• **TASK DESCRIPTION**
Only the lines from the one containing "(s.resetRegs).cmdLatch = 0#32 := rfl" through the one containing "(s.resetRegs).err = 0#4 := rfl" should be printed, exactly as they appear below, with both ends included.

(Source data)
/-! ### resetRegs -/

@[simp] theorem State.resetRegs_wmax (s : State) : (s.resetRegs).wmax = s.wmax := rfl
@[simp] theorem State.resetRegs_cmdLatch (s : State) : (s.resetRegs).cmdLatch = 0#32 := rfl
@[simp] theorem State.resetRegs_busy (s : State) : (s.resetRegs).busy = false := rfl
@[simp] theorem State.resetRegs_done (s : State) : (s.resetRegs).done = false := rfl
@[simp] theorem State.resetRegs_err (s : State) : (s.resetRegs).err = 0#4 := rfl
@[simp] theorem State.resetRegs_ie (s : State) : (s.resetRegs).ie = false := rfl
@[simp] theorem State.resetRegs_len (s : State) : (s.resetRegs).len = 0#32 := rfl
@[simp] theorem State.resetRegs_wcnt (s : State) : (s.resetRegs).wcnt = 0#32 := rfl
@[simp] theorem State.resetRegs_outlen (s : State) : (s.resetRegs).outlen = 0#32 := rfl
@[simp] theorem State.resetRegs_klen (s : State) : (s.resetRegs).klen = 0#5 := rfl
@[simp] theorem State.resetRegs_rounds (s : State) : (s.resetRegs).rounds = 0#32 := rfl
@[simp] theorem State.resetRegs_key (s : State) : (s.resetRegs).key = { k0 := 0#32, k1 := 0#32, k2 := 0#32, k3 := 0#32 } := rfl
@[simp] theorem State.resetRegs_mem (s : State) : (s.resetRegs).mem = s.mem := rfl
@[simp] theorem State.resetRegs_draw (s : State) : (s.resetRegs).draw = s.draw := rfl
@[simp] theorem State.resetRegs_inReset (s : State) : (s.resetRegs).inReset = s.inReset := rfl
@[simp] theorem State.resetRegs_pins (s : State) : (s.resetRegs).pins = s.pins := rfl
@[simp] theorem State.resetRegs_host (s : State) : (s.resetRegs).host = s.host := rfl
@[simp] theorem State.resetRegs_replies (s : State) : (s.resetRegs).replies = s.replies := rfl
@[simp] theorem State.resetRegs_turns (s : State) : (s.resetRegs).turns = s.turns := rfl

/-! ### hardwareReset -/

@[simp] theorem State.hardwareReset_wmax (s : State) : (s.hardwareReset).wmax = s.wmax := rfl
@[simp] theorem State.hardwareReset_cmdLatch (s : State) : (s.hardwareReset).cmdLatch = 0#32 := rfl
@[simp] theorem State.hardwareReset_busy (s : State) : (s.hardwareReset).busy = false := rfl
@[simp] theorem State.hardwareReset_done (s : State) : (s.hardwareReset).done = false := rfl
@[simp] theorem State.hardwareReset_err (s : State) : (s.hardwareReset).err = 0#4 := rfl
@[simp] theorem State.hardwareReset_ie (s : State) : (s.hardwareReset).ie = false := rfl
@[simp] theorem State.hardwareReset_len (s : State) : (s.hardwareReset).len = 0#32 := rfl
@[simp] theorem State.hardwareReset_wcnt (s : State) : (s.hardwareReset).wcnt = 0#32 := rfl
@[simp] theorem State.hardwareReset_outlen (s : State) : (s.hardwareReset).outlen = 0#32 := rfl
@[simp] theorem State.hardwareReset_klen (s : State) : (s.hardwareReset).klen = 0#5 := rfl
@[simp] theorem State.hardwareReset_rounds (s : State) : (s.hardwareReset).rounds = 0#32 := rfl
@[simp] theorem State.hardwareReset_key (s : State) : (s.hardwareReset).key = { k0 := 0#32, k1 := 0#32, k2 := 0#32, k3 := 0#32 } := rfl
@[simp] theorem State.hardwareReset_mem (s : State) : (s.hardwareReset).mem = [] := rfl
@[simp] theorem State.hardwareReset_draw (s : State) : (s.hardwareReset).draw = s.draw + 1 := rfl
@[simp] theorem State.hardwareReset_inReset (s : State) : (s.hardwareReset).inReset = s.inReset := rfl
@[simp] theorem State.hardwareReset_pins (s : State) : (s.hardwareReset).pins = s.pins := rfl
@[simp] theorem State.hardwareReset_host (s : State) : (s.hardwareReset).host = s.host := rfl
@[simp] theorem State.hardwareReset_replies (s : State) : (s.hardwareReset).replies = s.replies := rfl
@[simp] theorem State.hardwareReset_turns (s : State) : (s.hardwareReset).turns = s.turns := rfl

/-! ### setCell -/

@[simp] theorem State.setCell_wmax (s : State) (a : Nat) (v : Byte) : (s.setCell a v).wmax = s.wmax := rfl
@[simp] theorem State.setCell_cmdLatch (s : State) (a : Nat) (v : Byte) : (s.setCell a v).cmdLatch = s.cmdLatch := rfl
@[simp] theorem State.setCell_busy (s : State) (a : Nat) (v : Byte) : (s.setCell a v).busy = s.busy := rfl
@[simp] theorem State.setCell_done (s : State) (a : Nat) (v : Byte) : (s.setCell a v).done = s.done := rfl
@[simp] theorem State.setCell_err (s : State) (a : Nat) (v : Byte) : (s.setCell a v).err = s.err := rfl
@[simp] theorem State.setCell_ie (s : State) (a : Nat) (v : Byte) : (s.setCell a v).ie = s.ie := rfl
@[simp] theorem State.setCell_len (s : State) (a : Nat) (v : Byte) : (s.setCell a v).len = s.len := rfl
@[simp] theorem State.setCell_wcnt (s : State) (a : Nat) (v : Byte) : (s.setCell a v).wcnt = s.wcnt := rfl
@[simp] theorem State.setCell_outlen (s : State) (a : Nat) (v : Byte) : (s.setCell a v).outlen = s.outlen := rfl
@[simp] theorem State.setCell_klen (s : State) (a : Nat) (v : Byte) : (s.setCell a v).klen = s.klen := rfl
@[simp] theorem State.setCell_rounds (s : State) (a : Nat) (v : Byte) : (s.setCell a v).rounds = s.rounds := rfl
@[simp] theorem State.setCell_key (s : State) (a : Nat) (v : Byte) : (s.setCell a v).key = s.key := rfl
@[simp] theorem State.setCell_mem (s : State) (a : Nat) (v : Byte) : (s.setCell a v).mem = s.mem.set a v := rfl
@[simp] theorem State.setCell_draw (s : State) (a : Nat) (v : Byte) : (s.setCell a v).draw = s.draw := rfl
@[simp] theorem State.setCell_inReset (s : State) (a : Nat) (v : Byte) : (s.setCell a v).inReset = s.inReset := rfl
@[simp] theorem State.setCell_pins (s : State) (a : Nat) (v : Byte) : (s.setCell a v).pins = s.pins := rfl
@[simp] theorem State.setCell_host (s : State) (a : Nat) (v : Byte) : (s.setCell a v).host = s.host := rfl
@[simp] theorem State.setCell_replies (s : State) (a : Nat) (v : Byte) : (s.setCell a v).replies = s.replies := rfl
@[simp] theorem State.setCell_turns (s : State) (a : Nat) (v : Byte) : (s.setCell a v).turns = s.turns := rfl

/-! ### packKey -/

@[simp] theorem State.packKey_wmax (s : State) : (s.packKey).wmax = s.wmax := rfl
@[simp] theorem State.packKey_cmdLatch (s : State) : (s.packKey).cmdLatch = s.cmdLatch := rfl
@[simp] theorem State.packKey_busy (s : State) : (s.packKey).busy = s.busy := rfl
@[simp] theorem State.packKey_done (s : State) : (s.packKey).done = s.done := rfl
@[simp] theorem State.packKey_err (s : State) : (s.packKey).err = s.err := rfl
@[simp] theorem State.packKey_ie (s : State) : (s.packKey).ie = s.ie := rfl
@[simp] theorem State.packKey_len (s : State) : (s.packKey).len = s.len := rfl
@[simp] theorem State.packKey_wcnt (s : State) : (s.packKey).wcnt = s.wcnt := rfl
@[simp] theorem State.packKey_outlen (s : State) : (s.packKey).outlen = s.outlen := rfl
@[simp] theorem State.packKey_klen (s : State) : (s.packKey).klen = s.klen := rfl
@[simp] theorem State.packKey_rounds (s : State) : (s.packKey).rounds = s.rounds := rfl
@[simp] theorem State.packKey_key (s : State) : (s.packKey).key = keyWords s.keyBytes s.klen.toNat := rfl
@[simp] theorem State.packKey_mem (s : State) : (s.packKey).mem = s.mem := rfl
@[simp] theorem State.packKey_draw (s : State) : (s.packKey).draw = s.draw := rfl
@[simp] theorem State.packKey_inReset (s : State) : (s.packKey).inReset = s.inReset := rfl
@[simp] theorem State.packKey_pins (s : State) : (s.packKey).pins = s.pins := rfl
@[simp] theorem State.packKey_host (s : State) : (s.packKey).host = s.host := rfl
@[simp] theorem State.packKey_replies (s : State) : (s.packKey).replies = s.replies := rfl
@[simp] theorem State.packKey_turns (s : State) : (s.packKey).turns = s.turns := rfl

/-! ### nextTurn -/

@[simp] theorem State.nextTurn_wmax (s : State) : (s.nextTurn).wmax = s.wmax := rfl
@[simp] theorem State.nextTurn_cmdLatch (s : State) : (s.nextTurn).cmdLatch = s.cmdLatch := rfl
@[simp] theorem State.nextTurn_busy (s : State) : (s.nextTurn).busy = s.busy := rfl
@[simp] theorem State.nextTurn_done (s : State) : (s.nextTurn).done = s.done := rfl
@[simp] theorem State.nextTurn_err (s : State) : (s.nextTurn).err = s.err := rfl
@[simp] theorem State.nextTurn_ie (s : State) : (s.nextTurn).ie = s.ie := rfl
@[simp] theorem State.nextTurn_len (s : State) : (s.nextTurn).len = s.len := rfl
@[simp] theorem State.nextTurn_wcnt (s : State) : (s.nextTurn).wcnt = s.wcnt := rfl
@[simp] theorem State.nextTurn_outlen (s : State) : (s.nextTurn).outlen = s.outlen := rfl
@[simp] theorem State.nextTurn_klen (s : State) : (s.nextTurn).klen = s.klen := rfl
@[simp] theorem State.nextTurn_rounds (s : State) : (s.nextTurn).rounds = s.rounds := rfl
@[simp] theorem State.nextTurn_key (s : State) : (s.nextTurn).key = s.key := rfl
@[simp] theorem State.nextTurn_mem (s : State) : (s.nextTurn).mem = s.mem := rfl
@[simp] theorem State.nextTurn_draw (s : State) : (s.nextTurn).draw = s.draw := rfl
@[simp] theorem State.nextTurn_inReset (s : State) : (s.nextTurn).inReset = s.inReset := rfl
@[simp] theorem State.nextTurn_pins (s : State) : (s.nextTurn).pins = s.pins := rfl
@[simp] theorem State.nextTurn_host (s : State) : (s.nextTurn).host = s.host := rfl
@[simp] theorem State.nextTurn_replies (s : State) : (s.nextTurn).replies = s.replies := rfl
@[simp] theorem State.nextTurn_turns (s : State) : (s.nextTurn).turns = s.turns.tail := rfl

/-! ### storeCells: only the memory changes -/

@[simp] theorem State.storeCells_wmax (vs : List Byte) : ∀ (s : State) (a : Nat), (s.storeCells a vs).wmax = s.wmax := by
  induction vs with
  | nil => intro s a; rfl
  | cons v vs ih => intro s a; simp [State.storeCells, ih]
@[simp] theorem State.storeCells_cmdLatch (vs : List Byte) : ∀ (s : State) (a : Nat), (s.storeCells a vs).cmdLatch = s.cmdLatch := by
  induction vs with
  | nil => intro s a; rfl
  | cons v vs ih => intro s a; simp [State.storeCells, ih]
@[simp] theorem State.storeCells_busy (vs : List Byte) : ∀ (s : State) (a : Nat), (s.storeCells a vs).busy = s.busy := by
  induction vs with
  | nil => intro s a; rfl
  | cons v vs ih => intro s a; simp [State.storeCells, ih]
@[simp] theorem State.storeCells_done (vs : List Byte) : ∀ (s : State) (a : Nat), (s.storeCells a vs).done = s.done := by
  induction vs with
  | nil => intro s a; rfl
  | cons v vs ih => intro s a; simp [State.storeCells, ih]
@[simp] theorem State.storeCells_err (vs : List Byte) : ∀ (s : State) (a : Nat), (s.storeCells a vs).err = s.err := by
  induction vs with
  | nil => intro s a; rfl
  | cons v vs ih => intro s a; simp [State.storeCells, ih]
@[simp] theorem State.storeCells_ie (vs : List Byte) : ∀ (s : State) (a : Nat), (s.storeCells a vs).ie = s.ie := by
  induction vs with
  | nil => intro s a; rfl
  | cons v vs ih => intro s a; simp [State.storeCells, ih]
@[simp] theorem State.storeCells_len (vs : List Byte) : ∀ (s : State) (a : Nat), (s.storeCells a vs).len = s.len := by
  induction vs with
  | nil => intro s a; rfl
  | cons v vs ih => intro s a; simp [State.storeCells, ih]
@[simp] theorem State.storeCells_wcnt (vs : List Byte) : ∀ (s : State) (a : Nat), (s.storeCells a vs).wcnt = s.wcnt := by
  induction vs with
  | nil => intro s a; rfl
  | cons v vs ih => intro s a; simp [State.storeCells, ih]
@[simp] theorem State.storeCells_outlen (vs : List Byte) : ∀ (s : State) (a : Nat), (s.storeCells a vs).outlen = s.outlen := by
  induction vs with
  | nil => intro s a; rfl
  | cons v vs ih => intro s a; simp [State.storeCells, ih]
@[simp] theorem State.storeCells_klen (vs : List Byte) : ∀ (s : State) (a : Nat), (s.storeCells a vs).klen = s.klen := by
  induction vs with
  | nil => intro s a; rfl
  | cons v vs ih => intro s a; simp [State.storeCells, ih]
@[simp] theorem State.storeCells_rounds (vs : List Byte) : ∀ (s : State) (a : Nat), (s.storeCells a vs).rounds = s.rounds := by
  induction vs with
  | nil => intro s a; rfl
  | cons v vs ih => intro s a; simp [State.storeCells, ih]
@[simp] theorem State.storeCells_key (vs : List Byte) : ∀ (s : State) (a : Nat), (s.storeCells a vs).key = s.key := by
  induction vs with
  | nil => intro s a; rfl
  | cons v vs ih => intro s a; simp [State.storeCells, ih]
@[simp] theorem State.storeCells_draw (vs : List Byte) : ∀ (s : State) (a : Nat), (s.storeCells a vs).draw = s.draw := by
  induction vs with
  | nil => intro s a; rfl
  | cons v vs ih => intro s a; simp [State.storeCells, ih]
@[simp] theorem State.storeCells_inReset (vs : List Byte) : ∀ (s : State) (a : Nat), (s.storeCells a vs).inReset = s.inReset := by
  induction vs with
  | nil => intro s a; rfl
  | cons v vs ih => intro s a; simp [State.storeCells, ih]
@[simp] theorem State.storeCells_pins (vs : List Byte) : ∀ (s : State) (a : Nat), (s.storeCells a vs).pins = s.pins := by
  induction vs with
  | nil => intro s a; rfl
  | cons v vs ih => intro s a; simp [State.storeCells, ih]
@[simp] theorem State.storeCells_host (vs : List Byte) : ∀ (s : State) (a : Nat), (s.storeCells a vs).host = s.host := by
  induction vs with
  | nil => intro s a; rfl
  | cons v vs ih => intro s a; simp [State.storeCells, ih]
@[simp] theorem State.storeCells_replies (vs : List Byte) : ∀ (s : State) (a : Nat), (s.storeCells a vs).replies = s.replies := by
  induction vs with
  | nil => intro s a; rfl
  | cons v vs ih => intro s a; simp [State.storeCells, ih]
@[simp] theorem State.storeCells_turns (vs : List Byte) : ∀ (s : State) (a : Nat), (s.storeCells a vs).turns = s.turns := by
  induction vs with
  | nil => intro s a; rfl
  | cons v vs ih => intro s a; simp [State.storeCells, ih]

• **TASK SOLUTION**
@[simp] theorem State.resetRegs_cmdLatch (s : State) : (s.resetRegs).cmdLatch = 0#32 := rfl
@[simp] theorem State.resetRegs_busy (s : State) : (s.resetRegs).busy = false := rfl
@[simp] theorem State.resetRegs_done (s : State) : (s.resetRegs).done = false := rfl
@[simp] theorem State.resetRegs_err (s : State) : (s.resetRegs).err = 0#4 := rfl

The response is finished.